What you need to do: Copy out each line from the material where the word "List" is found.
******
/-- Named slots in TSUSP or TAMPER go OUT (R235). -/
def tamperClear (s : State) (e slots tn : Nat) : State :=
  ((List.range 8).foldl (fun s m =>
    if slots / 2 ^ m % 2 = 1 && 4 ≤ s.mState e m then s.memberOut e m 5 tn else s) s).syncIncnt e |>.bootIfOut e

/-- The latch a `GLB_ENS_LATCH` write asks for (R236). -/
def latchEns (s : State) : State :=
  (List.range 8).foldl (fun s e =>
    if !(s.ensOf e).latch then s else
    let m := s.get (ensR e) GLB_ENS_LATCH_SLOT
    let x := s.slot e m
    let s := (s.putB (ensR e) GLB_ENS_LATCH_VALID x.learned).putSat (ensR e) GLB_ENS_LATCH_SIGMA (quantSqrt x.ms).toNat
    (s.putSatI (ensR e) GLB_ENS_LOFF_D (Config.quant x.d)).setEns e (fun x => { x with latch := false })) s

end State

end Sys2Proof.Machine
end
******
Solution to this problem:
  ((List.range 8).foldl (fun s m =>
  (List.range 8).foldl (fun s e =>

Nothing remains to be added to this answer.